As a human rights activist, I am concerned over the inability of Kogi State Government to offset the backlog of unpaid salaries and arrears owed teachers and local government workers these categories in the state despite the fact that the state government had recently received its own share of the first and second tranche of Paris Club Refunds money.
I appeal to the Kogi State Government to adopt a strategic engagement and acceptable payment plans to resolve the intermittent crisis over salaries and arrears of council workers and primary school teachers across the state.
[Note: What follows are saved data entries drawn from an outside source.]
-- ==== Sys2Proof/Tests/Witness1.lean ====
section
/-! SUPPORT. Witnesses: for each clause of the statements named, a state and operands that meet its hypotheses. -/

set_option linter.unusedVariables false
set_option Elab.async false

namespace Sys2Proof.Tests

open Sys2Proof Sys2Proof.Machine

/-- The hypotheses of SuppliesAndTemperature are met, clause by clause. -/
theorem wit_suppliesAndTemperature :
    (∃ (a n : Bool) (s : State), (a || n) = true ∧ s.power.aonLow = false ∧ s.power.nvLow = false) ∧
    (∃ s : State, (s.power.aonLow || s.power.nvLow) = true ∧ s.glb.bootSrc ≠ 2) ∧
    (∃ (sh : ShedIx) (s : State), sh ∈ s.power.avsRetry) :=
  ⟨⟨true, false, up, by decide +kernel⟩,
   ⟨{ up with power := { up.power with nvLow := true } }, by decide +kernel⟩,
   ⟨0, { up with power := { up.power with avsRetry := [0] } }, by decide +kernel⟩⟩

/-- The hypotheses of ReferencesAndInputs are met, clause by clause. -/
theorem wit_referencesAndInputs :
    (∃ (i : Fin 8) (s : State), (island s (shcOf (shedOf (i.val / 2)))).refAlt = decide (i.val % 2 = 1) ∧ pairedRef i ∉
      s.power.refLost) ∧
    (∃ (i : Fin 8) (s : State), (island s (shcOf (shedOf (i.val / 2)))).refAlt = decide (i.val % 2 = 0) ∧ pairedRef i ∉
      s.power.refLost) ∧
    (∃ (i : Fin 8) (s : State), pairedRef i ∈ s.power.refLost) ∧
    (∃ s : State, (island s 0).refAlt = false) ∧
    (∃ (i : Fin 38) (l : Bool) (s : State), 22 ≤ i.val ∧ (input s i).pin ≠ l ∧ (input s i).state = .normal) ∧
    (∃ (i : Fin 38) (s : State), 22 ≤ i.val ∧ (input s i).state = .normal ∧ chatterLimit s < (input s i).edges.toNat) ∧
    (∃ (i : Fin 38) (s : State), (input s i).edges.toNat ≤ chatterLimit s) ∧
    (∃ (i : Fin 38) (s : State), 22 ≤ i.val ∧ (input s i).state = .chatter) ∧
    (∃ (l : StackIx) (s : State), (input s (elsInput l)).state = .normal ∧ (input s (elsInput l)).pin = false) ∧
    (∃ (l : StackIx) (s : State), (input s (elsInput l)).state = .stuck ∧ (input s (elsInput l)).pin = true ∧ (input s (elsInput
      l)).level = true) :=
  ⟨⟨0, up, by decide +kernel⟩,
   ⟨1, up, by decide +kernel⟩,
   ⟨1, { up with power := { up.power with refLost := [0] } }, by decide +kernel⟩,
   ⟨up, by decide +kernel⟩,
   ⟨22, true, up, by decide +kernel⟩,
   ⟨22, { up with inputs := [(22, { edges := 2047 })] }, by decide +kernel⟩,
   ⟨22, up, by decide +kernel⟩,
   ⟨22, { up with inputs := [(22, { state := .chatter })] }, by decide +kernel⟩,
   ⟨0, { up with inputs := [(elsInput 0, {})] }, by decide +kernel⟩,
   ⟨0, { up with inputs := [(elsInput 0, { state := .stuck, pin := true, level := true })] }, by decide +kernel⟩⟩

/-- The hypotheses of ChecksAndInfoCommands are met, clause by clause. -/
theorem wit_checksAndInfoCommands :
    (∃ (r : Req) (s : State), takesNow 0x1 r s = true ∧ requestStatus s (cmdEcho r) false r ≠ stOk) ∧
    (∃ (r : Req) (s : State), takesNow 0x10 r s = true ∧ requestStatus s cmdPenCreate false r ≠ stOk) ∧
    (∃ (r : Req) (s : State), takesNow 0xC1 r s = true ∧ requestStatus s cmdDaymarkRead false r ≠ stOk) ∧
    (∃ (r : Req) (s : State), takesNow 0x13 r s = true ∧ requestStatus s cmdPenKeyInstall true r ≠ stOk) ∧
    (∃ (r : Req) (s : State), takesNow 0x1 r s = false) ∧
    (∃ (r : Req) (s : State), takesNow 0x10 r s = false) ∧
    (∃ (r : Req) (s : State), Accepts (cmdEcho r) false r s) ∧
    (∃ (r : Req) (s : State), Accepts cmdGetInfo false r s) ∧
    (∃ (r : Req) (s : State), Accepts (cmdGetHealth 0) false r s) ∧
    (∃ (r : Req) (s : State), ∃ p, Accepts (cmdGetHealth 1) false r s ∧ aGet s.partners (fieldLe 16 r.payload 4 4) = some p) :=
  ⟨⟨{ rq 0 [1] with flags := 1 }, up, by decide +kernel⟩,
   ⟨{ rq 0 [1] with flags := 1 }, up, by decide +kernel⟩,
   ⟨{ rq 0 [1] with flags := 1 }, up, by decide +kernel⟩,
   ⟨{ rq 0 [1] with flags := 1 }, up, by decide +kernel⟩,
   ⟨rq 0 [], State.reset, by decide +kernel⟩,
   ⟨rq 0 [], State.reset, by decide +kernel⟩,
   ⟨rq 0 [7], up, ⟨by decide +kernel, by decide +kernel⟩⟩,
   ⟨rq 0 [], up, ⟨by decide +kernel, by decide +kernel⟩⟩,
   ⟨rq 0 (zs 8), up, ⟨by decide +kernel, by decide +kernel⟩⟩,
   ⟨rq 0 ([1, 0, 0, 0, 7, 0, 0, 0]), { up with partners := [(7, aPartner)] }, aPartner, ⟨by decide +kernel, by decide +kernel⟩,
     by decide +kernel⟩⟩

/-- The hypotheses of PostedResponse are met, clause by clause. -/
theorem wit_postedResponse :
    (∃ (p : Reply) (st : Nat) (res : List Byte) (s : State), (chan s p.chan).gen ≠ p.gen) ∧
    (∃ (p : Reply) (st : Nat) (res : List Byte) (s : State), (chan s p.chan).gen = p.gen ∧ p.replayed = false) :=
  ⟨⟨{ chan := 0, gen := 1, op := 1, tag := 0 }, 0, [], up, by decide +kernel⟩,
   ⟨{ chan := 0, gen := 0, op := 1, tag := 0 }, 0, [], up, by decide +kernel⟩⟩

/-- The hypotheses of DoorbellsAndBeat are met, clause by clause. -/
theorem wit_doorbellsAndBeat :
    (∃ (f : FnIx) (c : ChanIx) (bits : W32) (now : Nat) (s : State), f.val = c.val ∧ s.kpr.state ≠ .running ∧ s.glb.boot ≠
      .recovery ∧ s.ijn.state ≠ .recording) ∧
    (∃ (f : FnIx) (c : ChanIx) (bits : W32) (now : Nat) (s : State), f.val = c.val ∧ s.kpr.state = .running ∧ s.ijn.state ≠
      .recording ∧ (chan s c).dbIn = 0 ∧ bits.getLsbD 0 = false ∧ bits.getLsbD 1 = false) ∧
    (∃ (c : ChanIx) (s : State), (chan s c).throttled = true ∧ ringsOk (chan s c) = true ∧ serves s 0 c = true ∧ (chan s
      c).reqProd = (chan s c).reqCons) ∧
    (∃ (c : ChanIx) (s : State), (chan s c).throttled = true ∧ s.kpr.state = .running ∧ (chan s c).dbIn = 0) ∧
    (∃ (f : FnIx) (c : ChanIx) (m : W32) (s : State), f.val = c.val ∧ (∀ b < 32, (chan s c).dbOut.getLsbD b = true → (chan s
      c).dbOutMask.getLsbD b = true → m.getLsbD b = true)) ∧
    (∃ s : State, s.kpr.state = .running) ∧
    (∃ (c : ChanIx) (k : BitVec 16) (body : List Byte) (s : State), (chan s c).ntcKinds.getLsbD k.toNat = true ∧ s.ijn.state =
      .idle ∧ s.kpr.state = .running ∧ (chan s c).held = [] ∧ ringRoom (chan s c) = true) :=
  ⟨⟨0, 0, 1, 0, State.reset, by decide +kernel⟩,
   ⟨0, 0, 4, 0, up, by decide +kernel⟩,
   ⟨1, { penUp with chans := [(1, { throttled := true })] }, by decide +kernel⟩,
   ⟨1, { up with chans := [(1, { throttled := true })] }, by decide +kernel⟩,
   ⟨0, 0, 3, up, by decide +kernel⟩,
   ⟨up, by decide +kernel⟩,
   ⟨0, 1, [], { up with chans := [(0, { ringEntries := 16 })] }, by decide +kernel⟩⟩

/-- The hypotheses of PensAndKeys are met, clause by clause. -/
theorem wit_pensAndKeys :
    (∃ (r : Req) (s : State) (p : BitVec 12), Accepts cmdPenCreate false r s ∧ leAt r.payload 0 2 = p.toNat ∧ p ≠ 0 ∧ (∀ c ∈
      maskChannels (leAt r.payload 16 16), c % 64 ≠ 0 ∧ (chan s (Fin.ofNat 160 c)).bound = false) ∧ (pen s p).state = .free) ∧
    (∃ (r : Req) (s : State), Accepts cmdPenKeyInstall true r s ∧ keyFormatOk (inBuf s r) = true ∧ beAt (inBuf s r) 1 1 = 1 ∧
      r.blen.toNat = 1688 ∧ keyNamesOk (inBuf s r) r.payload = true ∧ keyInstalled s (BitVec.ofNat 12 (leAt r.payload 0 2))
      (BitVec.ofNat 8 (leAt r.payload 2 1)) = false ∧ s.sec.keys.length < 16384 ∧ (penKeys s (BitVec.ofNat 12 (leAt r.payload 0
      2))).length < 16) ∧
    (∃ (r : Req) (s : State), Accepts cmdIdentityGet false r s ∧ 6056 ≤ r.blen.toNat ∧ r.bufOk = true) ∧
    (∃ (r : Req) (s : State), Accepts cmdAttestQuote false r s ∧ callerClass s r.chan = .admin ∧ leAt r.payload 0 2 = 0xFFFF ∧
      1344 + 80 * s.sec.log.length ≤ r.blen.toNat ∧ r.bufOk = true) ∧
    (∃ s : State, s.kpr.state = .running ∧ s.jnl.runRaise = true ∧ s.power.aonLow = false ∧ s.power.nvLow = false) ∧
    (∃ (p : PortIx) (s : State) (c : Secy), s.kpr.state = .running ∧ (port s p).secy = some c ∧ c.server = true) ∧
    (∃ (p : PortIx) (ckn : List Byte) (mi : BitVec 96) (prio : BitVec 8) (sak : (Option : _) (List Byte)) (s : State) (c :
      Secy), s.kpr.state = .running ∧ (port s p).macsec = true ∧ (∃ k ∈ s.sec.caks, k.ckn = ckn) ∧ (port s p).secy = some c ∧
      (port s p).mka.toNat < prio.toNat) :=
  ⟨⟨rq 0 ([2, 0] ++ zs 30), up, 2, ⟨by decide +kernel, by decide +kernel⟩, by decide +kernel⟩,
   ⟨{ rq 0 [1, 0, 5, 1] with blen := 1688 }, { penUp with host := [(.fn 0, [(0, 1), (1, 1), (3, 1), (4, 5)])] },
     ⟨by decide +kernel, by decide +kernel⟩, by decide +kernel⟩,
   ⟨{ rq 0 [] with blen := 6056 }, up, ⟨by decide +kernel, by decide +kernel⟩, by decide +kernel⟩,
   ⟨{ rq 0 ([0xFF, 0xFF] ++ zs 34) with blen := 1344 }, up, ⟨by decide +kernel, by decide +kernel⟩, by decide +kernel⟩,
   ⟨{ up with jnl := { up.jnl with runRaise := true } }, by decide +kernel⟩,
   ⟨0, { up with ports := [(0, { secy := some aSecy })] }, aSecy, by decide +kernel⟩,
   ⟨0, [1], 0, 255, none,
     { up with sec := { up.sec with caks := [{ keyId := 1, ckn := [1], key := [] }] }, ports := [(0, { macsec := true, secy := some aSecy })] },
     aSecy, by decide +kernel⟩⟩

/-- The hypotheses of DaymarkAndJournalCommands are met, clause by clause. -/
theorem wit_daymarkAndJournalCommands :
    (∃ (r : Req) (s : State), Accepts (cmdArm 0) true r s ∧ leAt r.payload 1 1 ≤ 31 ∧ leAt r.payload 2 1 ≤ 3 ∧ leAt r.payload 12
      1 ≤ 64 ∧ leAt r.payload 3 1 = 0 ∧ r.blen.toNat = 4 * leAt r.payload 12 1 ∧ aGet s.dmk.triggers (Fin.ofNat 32 (leAt
      r.payload 1 1)) = none ∧ (∀ o ∈ snapOffsets (inBuf s r) (leAt r.payload 12 1), o.toNat % 4 = 0 ∧ snapForbidden o.toNat =
      false)) ∧
    (∃ (r : Req) (s : State), Accepts (cmdArm 1) false r s ∧ leAt r.payload 1 1 ≤ 31) ∧
    (∃ (r : Req) (s : State), Accepts (cmdArm 2) false r s) ∧
    (∃ (r : Req) (s : State), Accepts (cmdArm 3) false r s) ∧
    (∃ (r : Req) (s : State), Accepts (cmdArm 4) false r s) ∧
    (∃ (r : Req) (s : State), Accepts (cmdArm 5) false r s ∧ leAt r.payload 1 1 ≤ 1) ∧
    (∃ (r : Req) (s : State), Accepts cmdDaymarkRead false r s ∧ leAt r.payload 0 4 % 64 = 0 ∧ leAt r.payload 0 4 + leAt
      r.payload 4 4 ≤ 4194304 ∧ leAt r.payload 4 4 ≤ r.blen.toNat ∧ r.bufOk = true) ∧
    (∃ (r : Req) (s : State), Accepts (cmdReplay 0) false r s ∧ s.ijn.state = .idle ∧ s.ijn.area ≠ 0) ∧
    (∃ (r : Req) (s : State), Accepts (cmdReplay 1) false r s ∧ s.ijn.state = .replaying) ∧
    (∃ (r : Req) (s : State), Accepts (cmdReplay 2) false r s ∧ s.ijn.state = .idle ∧ r.bufOk = true) ∧
    (∃ (r : Req) (s : State), Accepts (cmdReplay 3) false r s ∧ s.ijn.state = .idle) ∧
    (∃ (r : Req) (s : State), Accepts (cmdReplay 5) false r s ∧ s.ijn.state ≠ .recording) :=
  ⟨⟨rq 0 ([0, 1] ++ zs 11), up, ⟨by decide +kernel, by decide +kernel⟩, by decide +kernel, by decide +kernel, by decide +kernel,
     by decide +kernel, by decide +kernel, by decide +kernel, fun o (ho : o ∈ ([] : List W32)) => nomatch ho⟩,
   ⟨rq 0 [1, 31], up, ⟨by decide +kernel, by decide +kernel⟩, by decide +kernel⟩,
   ⟨rq 0 [2], up, ⟨by decide +kernel, by decide +kernel⟩⟩,
   ⟨rq 0 [3], up, ⟨by decide +kernel, by decide +kernel⟩⟩,
   ⟨rq 0 [4], up, ⟨by decide +kernel, by decide +kernel⟩⟩,
   ⟨rq 0 [5, 1], up, ⟨by decide +kernel, by decide +kernel⟩, by decide +kernel⟩,
   ⟨{ rq 0 (zs 4 ++ [64, 0, 0, 0]) with blen := 64 }, up, ⟨by decide +kernel, by decide +kernel⟩, by decide +kernel⟩,
   ⟨rq 0 [0], { up with ijn := { area := 4096 } }, ⟨by decide +kernel, by decide +kernel⟩, by decide +kernel⟩,
   ⟨rq 0 [1], { up with ijn := { area := 4096, state := .replaying } }, ⟨by decide +kernel, by decide +kernel⟩,
     by decide +kernel⟩,
   ⟨{ rq 0 ([2] ++ zs 11) with blen := 64 }, up, ⟨by decide +kernel, by decide +kernel⟩, by decide +kernel⟩,
   ⟨rq 0 ([3] ++ zs 11), up, ⟨by decide +kernel, by decide +kernel⟩, by decide +kernel⟩,
   ⟨rq 0 [5], up, ⟨by decide +kernel, by decide +kernel⟩, by decide +kernel⟩⟩

/-- The hypotheses of LevelsAndPcieLinks are met, clause by clause. -/
theorem wit_levelsAndPcieLinks :
    (∃ s : State, levelOf s = s.glb.svc) ∧
    (∃ s : State, levelRank s.glb.svc ≤ levelRank (levelOf s)) ∧
    (∃ s : State, levelRank (levelOf s) < levelRank s.glb.svc) ∧
    (∃ s : State, levelRank (levelOf s) < levelRank s.glb.svc) ∧
    (∃ (dg : Bool) (s : State), islRunning s 3 = true ∧ s.pcieA.perst = false ∧ s.glb.boot ≠ .rom) ∧
    (∃ (dg : Bool) (s : State), islRunning s 4 = true ∧ s.pcieB.perst = false ∧ s.glb.boot ≠ .rom) :=
  ⟨⟨State.reset, by decide +kernel⟩,
   ⟨State.reset, by decide +kernel⟩,
   ⟨up, by decide +kernel⟩,
   ⟨up, by decide +kernel⟩,
   ⟨false, up, by decide +kernel⟩,
   ⟨false, up, by decide +kernel⟩⟩

/-- The hypotheses of Resets are met, clause by clause. -/
theorem wit_resets :
    (∃ (b : BootFacts) (s : State), b.secOk = false) ∧
    (∃ (b : BootFacts) (s : State), b.secOk = true ∧ b.norOk = false) ∧
    (∃ (f : FnIx) (b : BootFacts) (s : State), f.val % 64 = 0) ∧
    (∃ (f : FnIx) (sh : ShedIx) (s : State), f.val % 64 = 0 ∧ s.glb.warm = false ∧ s.glb.shedRst = false ∧ s.glb.shedResetOn =
      none ∧ s.kpr.state = .running) ∧
    (∃ (f : FnIx) (sh : ShedIx) (s : State), f.val % 64 = 0 ∧ s.glb.warm = false ∧ s.glb.shedRst = true ∧ s.glb.shedSel ≠ sh ∧
      s.glb.shedResetOn = none) :=
  ⟨⟨{ pins := 0, secOk := false }, up, by decide +kernel⟩,
   ⟨{ pins := 0, norOk := false }, up, by decide +kernel⟩,
   ⟨0, { pins := 0 }, up, by decide +kernel⟩,
   ⟨0, 1, up, by decide +kernel⟩,
   ⟨64, 1, { up with glb := { up.glb with shedRst := true, shedSel := 0 } }, by decide +kernel⟩⟩

/-- The hypotheses of BringUp are met, clause by clause. -/
theorem wit_bringUp :
    (∃ (b : BringupFacts) (s : State), s.glb.boot = .firmware ∧ s.kpr.state = .running) ∧
    (∃ (b : BringupFacts) (s : State) (sh : ShedIx), shedPowered b s sh = false) ∧
    (∃ (b : BringupFacts) (s : State) (sh : ShedIx), ∃ (i : IslandIx), shedPowered b s sh = true ∧ (island s (shcOf sh)).state =
      .off ∧ b.shcOk.getLsbD sh.val = false) ∧
    (∃ (sh : ShedIx) (s : State), s.glb.boot = .firmware ∧ sh ∉ s.glb.railAbsent) :=
  ⟨⟨{ rails := 15, refA := 15, refB := 15, shcOk := 15, yrdOk := 15, lniOk := 15, stacksOk := 0 },
     { up with glb := { up.glb with boot := .firmware } }, by decide +kernel⟩,
   ⟨{ rails := 0, refA := 15, refB := 15, shcOk := 15, yrdOk := 15, lniOk := 15, stacksOk := 0 }, up, 0, by decide +kernel⟩,
   ⟨{ rails := 15, refA := 15, refB := 15, shcOk := 0, yrdOk := 15, lniOk := 15, stacksOk := 0 },
     { State.reset with glb := { State.reset.glb with boot := .firmware } }, 0, 5, by decide +kernel⟩,
   ⟨0, { up with glb := { up.glb with boot := .firmware } }, by decide +kernel⟩⟩

/-- The hypotheses of IslandsAndKeeper are met, clause by clause. -/
theorem wit_islandsAndKeeper :
    (∃ (i : IslandIx) (s : State), ((island s i).state = .running ∨ (island s i).state = .starting)) ∧
    (∃ (i : IslandIx) (b : BitVec 2) (s : State), (island s i).state = .starting ∧ islRunning s 0 = true ∧ (∀ j, parentIsland i
      = some j → islRunning s j = true)) ∧
    (∃ (n : Fin 4) (now : Nat) (s : State), slotMoving s n = true ∧ islRunning s (shcOf (homeMap s n)) = true) ∧
    (∃ (now : Nat) (s : State), s.kpr.state = .running ∧ (s.kpr.expiries.filter fun t => now < t + 600000000000).length < 2) ∧
    (∃ (now : Nat) (ok : Bool) (s : State), s.kpr.state = .running ∧ 2 ≤ (s.kpr.expiries.filter fun t => now < t +
      600000000000).length) ∧
    (∃ s : State, s.kpr.state = .restarting) :=
  ⟨⟨5, up, by decide +kernel⟩,
   ⟨5, 0,
     { up with isl := [(0, { state := .running }), (1, { state := .running }), (2, { state := .running }), (5, { state := .starting })] },
     by decide +kernel⟩,
   ⟨0, 0, { up with glb := { up.glb with moving := [0] } }, by decide +kernel⟩,
   ⟨0, up, by decide +kernel⟩,
   ⟨0, true, { up with kpr := { state := .running, expiries := [0, 0] } }, by decide +kernel⟩,
   ⟨{ up with kpr := { state := .restarting } }, by decide +kernel⟩⟩

end Sys2Proof.Tests
end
I appeal to the governor to do everything within his powers to ameliorate the untold hardship the workers are passing through over their unpaid emoluments.
The agitations by the workers across the state was gaining more sympathy over government’s claims because many expected that the earlier bailout funds and Paris Club Refunds money should have helped the state governments in a long way to offset the backlog of salaries owned workers.
Many teachers and lecturers in our schools & institutions of higher learning show little or no commitment to ethics of work. Many simply use their work to exploit students, while some show no accountability and leave their paid work to engage in private work.
Many universities are under lock for many months and lecturers are happy doing their private work. This is also what is seen in many government hospitals, where doctors show poor commitment to their work within the government facility where the same parents are referred to their own private clinics or hospitals where they could charge them large sums of money. Whether it is within the police forces, armed forces, public and private sectors, the story is the same. As a result of hardship, vices such as violence, murder, kidnapping, robbery and scam are on the increase on a daily basis.
The failure to do the needful has apparently evoked the series of protest in the state by the workers and therefore urged the state government to urgently marshaled out plans to address the matter which makes government appears as being insensitive to plight of workers.
I urge the Governor in all honesty to look deep into the plight of primary school teachers and council workers in the state. We have been inundated with cries of these set of workers, therefore we are passionately appealing to the governor do something to resolve these crisis .
State government workers were still owed salaries and those that got theirs were always coming to queue and sometimes even faint, at the defunct Access Bank in Anyigba, Kogi state, in very strenuous verification lines.
I am calling the governor, to show solidarity and cultivate respect for the dignity of the human person so that we can build a sustainable society where extreme poverty has no place and there is shared prosperity for all.  We are convinced that Kogi state has more than enough resources to give work to all her citizens who are willing to work if wastage of national resources is curtailed through effective, accountable and responsible management and individuals and groups invest in financing for development.
– Alfa Tijani, a human rights activist, writes from Kogi state.